** Opening Data to process block **

-- ==== Sys2Proof/Laws/Packet.lean ====
section
/-! SUPPORT. Packets: byte fields read back, the header HeaderWrite puts, tag fields, strip and trim. -/

namespace Sys2Proof.Machine

/-! ### Byte fields -/

theorem getD_writeBytes_of_not_mem (b : List Byte) (j k : Nat) (v : List Byte) (h : k < j ∨ j + v.length ≤ k) :
    (writeBytes b j v).getD k 0 = b.getD k 0 := by
  rw [List.getD_eq_getElem?_getD, List.getD_eq_getElem?_getD, writeBytes_getElem?_of_not_mem _ _ _ _ h]

theorem getD_writeBytes_of_mem (b : List Byte) (j k : Nat) (v : List Byte) (h : k < v.length)
    (hb : j + v.length ≤ b.length) : (writeBytes b j v).getD (j + k) 0 = v.getD k 0 := by
  rw [List.getD_eq_getElem?_getD, List.getD_eq_getElem?_getD, writeBytes_getElem?_of_mem _ _ _ _ h hb]

theorem be16Bytes_append (v : Half) : v.extractLsb' 8 8 ++ v.extractLsb' 0 8 = v := by
  refine BitVec.eq_of_getLsbD_eq fun k hk => ?_
  rw [BitVec.getLsbD_append]
  split
  · rw [BitVec.getLsbD_extractLsb', Nat.zero_add]; simp [*]
  · rw [BitVec.getLsbD_extractLsb', Nat.add_sub_cancel' (by omega)]; simp [show k - 8 < 8 by omega]

/-- `be16` reads what `put_be16` wrote (00_scope.md R11). -/
theorem be16_writeBytes (b : List Byte) (j : Nat) (v : Half) (h : j + 2 ≤ b.length) :
    be16 (writeBytes b j (be16Bytes v)) j = v := by
  have h0 := getD_writeBytes_of_mem b j 0 (be16Bytes v) (by simp [be16Bytes]) (by simpa [be16Bytes] using h)
  have h1 := getD_writeBytes_of_mem b j 1 (be16Bytes v) (by simp [be16Bytes]) (by simpa [be16Bytes] using h)
  rw [Nat.add_zero] at h0
  rw [be16, h0, h1]
  exact be16Bytes_append v

theorem be16_writeBytes_of_disjoint (b : List Byte) (j k : Nat) (v : List Byte) (h : k + 2 ≤ j ∨ j + v.length ≤ k) :
    be16 (writeBytes b j v) k = be16 b k := by
  rw [be16, getD_writeBytes_of_not_mem _ _ _ _ (by omega), getD_writeBytes_of_not_mem _ _ _ _ (by omega)]; rfl

theorem addr6At_writeBytes (b : List Byte) (j : Nat) (a : Addr6) (h : j + 6 ≤ b.length) :
    addr6At (writeBytes b j a.toList) j = a := by
  have key : ∀ k, k < 6 → (writeBytes b j a.toList).getD (j + k) 0 = a.toList.getD k 0 := fun k hk =>
    getD_writeBytes_of_mem b j k a.toList (by simpa using hk) (by simpa using h)
  have h0 := key 0 (by omega)
  rw [Nat.add_zero] at h0
  rw [addr6At, h0, key 1 (by omega), key 2 (by omega), key 3 (by omega), key 4 (by omega), key 5 (by omega)]
  refine Vector.ext fun k hk => ?_
  match k, hk with
  | 0, _ => simp [List.getD]
  | 1, _ => simp [List.getD]
  | 2, _ => simp [List.getD]
  | 3, _ => simp [List.getD]
  | 4, _ => simp [List.getD]
  | 5, _ => simp [List.getD]

theorem addr6At_writeBytes_of_disjoint (b : List Byte) (j k : Nat) (v : List Byte)
    (h : k + 6 ≤ j ∨ j + v.length ≤ k) : addr6At (writeBytes b j v) k = addr6At b k := by
  unfold addr6At
  rw [getD_writeBytes_of_not_mem _ _ _ _ (by omega), getD_writeBytes_of_not_mem _ _ _ _ (by omega),
    getD_writeBytes_of_not_mem _ _ _ _ (by omega), getD_writeBytes_of_not_mem _ _ _ _ (by omega),
    getD_writeBytes_of_not_mem _ _ _ _ (by omega), getD_writeBytes_of_not_mem _ _ _ _ (by omega)]

/-! ### HeaderWrite -/

/-- The bytes under an optional address. -/
theorem writeAddr_buf (f : Frag) (j : Nat) (a : Option Addr6) :
    (f.writeAddr j a).off = f.off ∧ (f.writeAddr j a).len = f.len ∧ (f.writeAddr j a).buf.length = f.buf.length
      ∧ (∀ k, k < j ∨ j + 6 ≤ k → (f.writeAddr j a).buf[k]? = f.buf[k]?)
      ∧ (∀ k, k + 6 ≤ j ∨ j + 6 ≤ k → addr6At (f.writeAddr j a).buf k = addr6At f.buf k)
      ∧ (a = none → f.writeAddr j a = f)
      ∧ (j + 6 ≤ f.buf.length → ∀ x ∈ a, addr6At (f.writeAddr j a).buf j = x) := by
  cases a with
  | none => simp [Frag.writeAddr]
  | some x =>
    refine ⟨rfl, rfl, by simp [Frag.writeAddr, Frag.memWrite], fun k hk => ?_, fun k hk => ?_, by simp, fun hl y hy => ?_⟩
    · exact writeBytes_getElem?_of_not_mem _ _ _ _ (by simpa using hk)
    · exact addr6At_writeBytes_of_disjoint _ _ _ _ (by simpa using hk)
    · cases hy; exact addr6At_writeBytes _ _ _ hl

/-- The part of the header after the two addresses, at `j`. -/
theorem headerTail_buf (b : List Byte) (j : Nat) (vl : Bool) (tpid ptype tci : Half)
    (hb : j + (if vl then 6 else 2) ≤ b.length) :
    let b' := if vl then writeBytes (writeBytes (writeBytes b j (be16Bytes tpid)) (j + 2) (be16Bytes tci)) (j + 4) (be16Bytes ptype)
      else writeBytes b j (be16Bytes ptype)
    b'.length = b.length
      ∧ (∀ k, k < j ∨ j + (if vl then 6 else 2) ≤ k → b'[k]? = b[k]?)
      ∧ (∀ k, k + 6 ≤ j → addr6At b' k = addr6At b k)
      ∧ (if vl then be16 b' j = tpid ∧ be16 b' (j + 2) = tci ∧ be16 b' (j + 4) = ptype else be16 b' j = ptype) := by
  have len : ∀ v : Half, (be16Bytes v).length = 2 := fun _ => rfl
  cases vl
  · simp only [Bool.false_eq_true, if_false] at hb ⊢
    exact ⟨writeBytes_length _ _ _, fun k hk => writeBytes_getElem?_of_not_mem _ _ _ _ (by rw [len]; omega),
      fun k hk => addr6At_writeBytes_of_disjoint _ _ _ _ (.inl hk), be16_writeBytes _ _ _ hb⟩
  · simp only [if_true] at hb ⊢
    refine ⟨by simp, fun k hk => ?_, fun k hk => ?_, ?_, ?_, ?_⟩
    · rw [writeBytes_getElem?_of_not_mem _ _ _ _ (by rw [len]; omega),
        writeBytes_getElem?_of_not_mem _ _ _ _ (by rw [len]; omega),
        writeBytes_getElem?_of_not_mem _ _ _ _ (by rw [len]; omega)]
    · rw [addr6At_writeBytes_of_disjoint _ _ _ _ (by omega), addr6At_writeBytes_of_disjoint _ _ _ _ (by omega),
        addr6At_writeBytes_of_disjoint _ _ _ _ (by omega)]
    · rw [be16_writeBytes_of_disjoint _ _ _ _ (by omega), be16_writeBytes_of_disjoint _ _ _ _ (by omega),
        be16_writeBytes _ _ _ (by omega)]
    · rw [be16_writeBytes_of_disjoint _ _ _ _ (by omega), be16_writeBytes _ _ _ (by simp; omega)]
    · exact be16_writeBytes _ _ _ (by simp; omega)

theorem headerWrite_buf (f : Frag) (tpid : Half) (vl : Bool) (src dst : Option Addr6) (ptype tci : Half) :
    let b := ((f.writeAddr (f.off - hdrLen vl) dst).writeAddr (f.off - hdrLen vl + 6) src).buf
    let j := f.off - hdrLen vl + 12
    (f.headerWrite tpid vl src dst ptype tci).buf =
      if vl then writeBytes (writeBytes (writeBytes b j (be16Bytes tpid)) (j + 2) (be16Bytes tci)) (j + 4) (be16Bytes ptype)
      else writeBytes b j (be16Bytes ptype) := by
  cases vl <;> rfl

/-- Everything HeaderWrite does (45_header_builder.md R190). -/
theorem headerWrite_spec {f : Frag} {vl : Bool} (tpid : Half) (src dst : Option Addr6) (ptype tci : Half)
    (hw : f.wf = true) (hh : hdrLen vl ≤ f.off) :
    headerOver tpid vl src dst ptype tci f (f.headerWrite tpid vl src dst ptype tci) := by
  have hl : f.off ≤ f.buf.length := by have : f.off + f.len ≤ f.buf.length := of_decide_eq_true hw; omega
  obtain ⟨o1, l1, n1, k1, d1, e1, a1⟩ := writeAddr_buf f (f.off - hdrLen vl) dst
  obtain ⟨o2, l2, n2, k2, d2, e2, a2⟩ := writeAddr_buf (f.writeAddr (f.off - hdrLen vl) dst) (f.off - hdrLen vl + 6) src
  have hH : hdrLen vl = 12 + (if vl then 6 else 2) := by cases vl <;> rfl
  obtain ⟨n3, k3, d3, t3⟩ := headerTail_buf
    ((f.writeAddr (f.off - hdrLen vl) dst).writeAddr (f.off - hdrLen vl + 6) src).buf (f.off - hdrLen vl + 12) vl tpid ptype tci
    (by omega)
  have hbuf := headerWrite_buf f tpid vl src dst ptype tci
  dsimp only at hbuf
  have hoff : (f.headerWrite tpid vl src dst ptype tci).off = f.off := by
    unfold Frag.headerWrite; split <;> exact o2.trans o1
  have hlen : (f.headerWrite tpid vl src dst ptype tci).len = f.len := by
    unfold Frag.headerWrite; split <;> exact l2.trans l1
  have hH' : hdrLen vl = if vl = true then 18 else 14 := rfl
  unfold headerOver
  rw [hoff, hlen, hbuf, ← hH']
  refine ⟨rfl, rfl, n3.trans (n2.trans n1), fun a ha => ?_, fun hd j hj => ?_, fun a ha => ?_, fun hs j hj => ?_, t3, fun j hj => ?_⟩
  · rw [d3 _ (by omega), d2 _ (by omega)]; exact a1 (by omega) a ha
  · rw [k3 _ (by omega), k2 _ (by omega), e1 hd]
  · rw [d3 _ (by omega)]; exact a2 (by omega) a ha
  · rw [k3 _ (by omega), e2 hs, k1 _ (by omega)]
  · rw [k3 _ (by omega), k2 _ (by omega), k1 _ (by omega)]

/-- HeaderWrite leaves the fragment's bounds, whatever its arguments. -/
theorem headerWrite_bounds (f : Frag) (tpid : Half) (vl : Bool) (src dst : Option Addr6) (ptype tci : Half) :
    (f.headerWrite tpid vl src dst ptype tci).off = f.off ∧ (f.headerWrite tpid vl src dst ptype tci).len = f.len
      ∧ (f.headerWrite tpid vl src dst ptype tci).buf.length = f.buf.length := by
  obtain ⟨o1, l1, n1, -⟩ := writeAddr_buf f (f.off - hdrLen vl) dst
  obtain ⟨o2, l2, n2, -⟩ := writeAddr_buf (f.writeAddr (f.off - hdrLen vl) dst) (f.off - hdrLen vl + 6) src
  unfold Frag.headerWrite Frag.memWrite
  split <;> simp [o1, o2, l1, l2, n1, n2]

@[simp] theorem headerWrite_wf (f : Frag) (tpid : Half) (vl : Bool) (src dst : Option Addr6) (ptype tci : Half) :
    (f.headerWrite tpid vl src dst ptype tci).wf = f.wf := by
  obtain ⟨h1, h2, h3⟩ := headerWrite_bounds f tpid vl src dst ptype tci
  rw [Frag.wf, Frag.wf, h1, h2, h3]

/-- HeaderWrite never writes outside `buf[off−H..off)`, whatever the headroom. -/
theorem headerWrite_outside (f : Frag) (tpid : Half) (vl : Bool) (src dst : Option Addr6) (ptype tci : Half)
    (hh : hdrLen vl ≤ f.off) {j : Nat} (hj : j < f.off - hdrLen vl ∨ f.off ≤ j) :
    (f.headerWrite tpid vl src dst ptype tci).buf[j]? = f.buf[j]? := by
  have hH : hdrLen vl = if vl = true then 18 else 14 := rfl
  obtain ⟨-, -, -, k1, -⟩ := writeAddr_buf f (f.off - hdrLen vl) dst
  obtain ⟨-, -, -, k2, -⟩ := writeAddr_buf (f.writeAddr (f.off - hdrLen vl) dst) (f.off - hdrLen vl + 6) src
  have len : ∀ v : Half, (be16Bytes v).length = 2 := fun _ => rfl
  unfold Frag.headerWrite Frag.memWrite
  cases vl
  · simp only [Bool.false_eq_true, if_false] at hH ⊢
    rw [writeBytes_getElem?_of_not_mem _ _ _ _ (by rw [len]; omega), k2 _ (by omega), k1 _ (by omega)]
  · simp only [if_true] at hH ⊢
    rw [writeBytes_getElem?_of_not_mem _ _ _ _ (by rw [len]; omega),
      writeBytes_getElem?_of_not_mem _ _ _ _ (by rw [len]; omega),
      writeBytes_getElem?_of_not_mem _ _ _ _ (by rw [len]; omega), k2 _ (by omega), k1 _ (by omega)]

/-! ### Tag fields -/

@[simp] theorem tciVid_setVid (t : Half) (v : Tag) : tciVid (tciSetVid t v) = v := by
  refine BitVec.eq_of_getLsbD_eq fun k hk => ?_
  simp only [tciVid, tciSetVid, BitVec.getLsbD_extractLsb', BitVec.getLsbD_append]
  simp [hk]

@[simp] theorem tciVid_setPcp (t : Half) (p : BitVec 3) : tciVid (tciSetPcp t p) = tciVid t := by
  refine BitVec.eq_of_getLsbD_eq fun k hk => ?_
  simp only [tciVid, tciSetPcp, BitVec.getLsbD_extractLsb', BitVec.getLsbD_append]
  simp [hk, show k < 13 by omega]

@[simp] theorem tciPcp_setPcp (t : Half) (p : BitVec 3) : tciPcp (tciSetPcp t p) = p := by
  refine BitVec.eq_of_getLsbD_eq fun k hk => ?_
  simp only [tciPcp, tciSetPcp, BitVec.getLsbD_extractLsb', BitVec.getLsbD_append]
  simp [hk]

@[simp] theorem tciDei_setVid (t : Half) (v : Tag) : tciDei (tciSetVid t v) = tciDei t := by
  simp only [tciDei, tciSetVid, BitVec.getLsbD_extractLsb', BitVec.getLsbD_append]
  simp

@[simp] theorem tciDei_setPcp (t : Half) (p : BitVec 3) : tciDei (tciSetPcp t p) = tciDei t := by
  simp only [tciDei, tciSetPcp, BitVec.getLsbD_extractLsb', BitVec.getLsbD_append]
  simp

/-- The three fields are the whole of a TCI (10_state.md R37). -/
theorem tci_ext {a b : Half} (h1 : tciVid a = tciVid b) (h2 : tciDei a = tciDei b) (h3 : tciPcp a = tciPcp b) : a = b := by
  refine BitVec.eq_of_getLsbD_eq fun k hk => ?_
  by_cases l : k < 12
  · have := congrArg (·.getLsbD k) h1
    simpa [tciVid, l, -BitVec.getLsbD_eq_getElem] using this
  · by_cases e : k = 12
    · subst e; exact h2
    · have := congrArg (·.getLsbD (k - 13)) h3
      simp only [tciPcp, BitVec.getLsbD_extractLsb', show 13 + (k - 13) = k by omega, show k - 13 < 3 by omega,
        decide_true, Bool.true_and] at this
      exact this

** Closing Data to process block **

(Task details):
Filter the records above down to the lines that hold the string "this".

(Exercise response):
    simpa [tciVid, l, -BitVec.getLsbD_eq_getElem] using this
        decide_true, Bool.true_and] at this
      exact this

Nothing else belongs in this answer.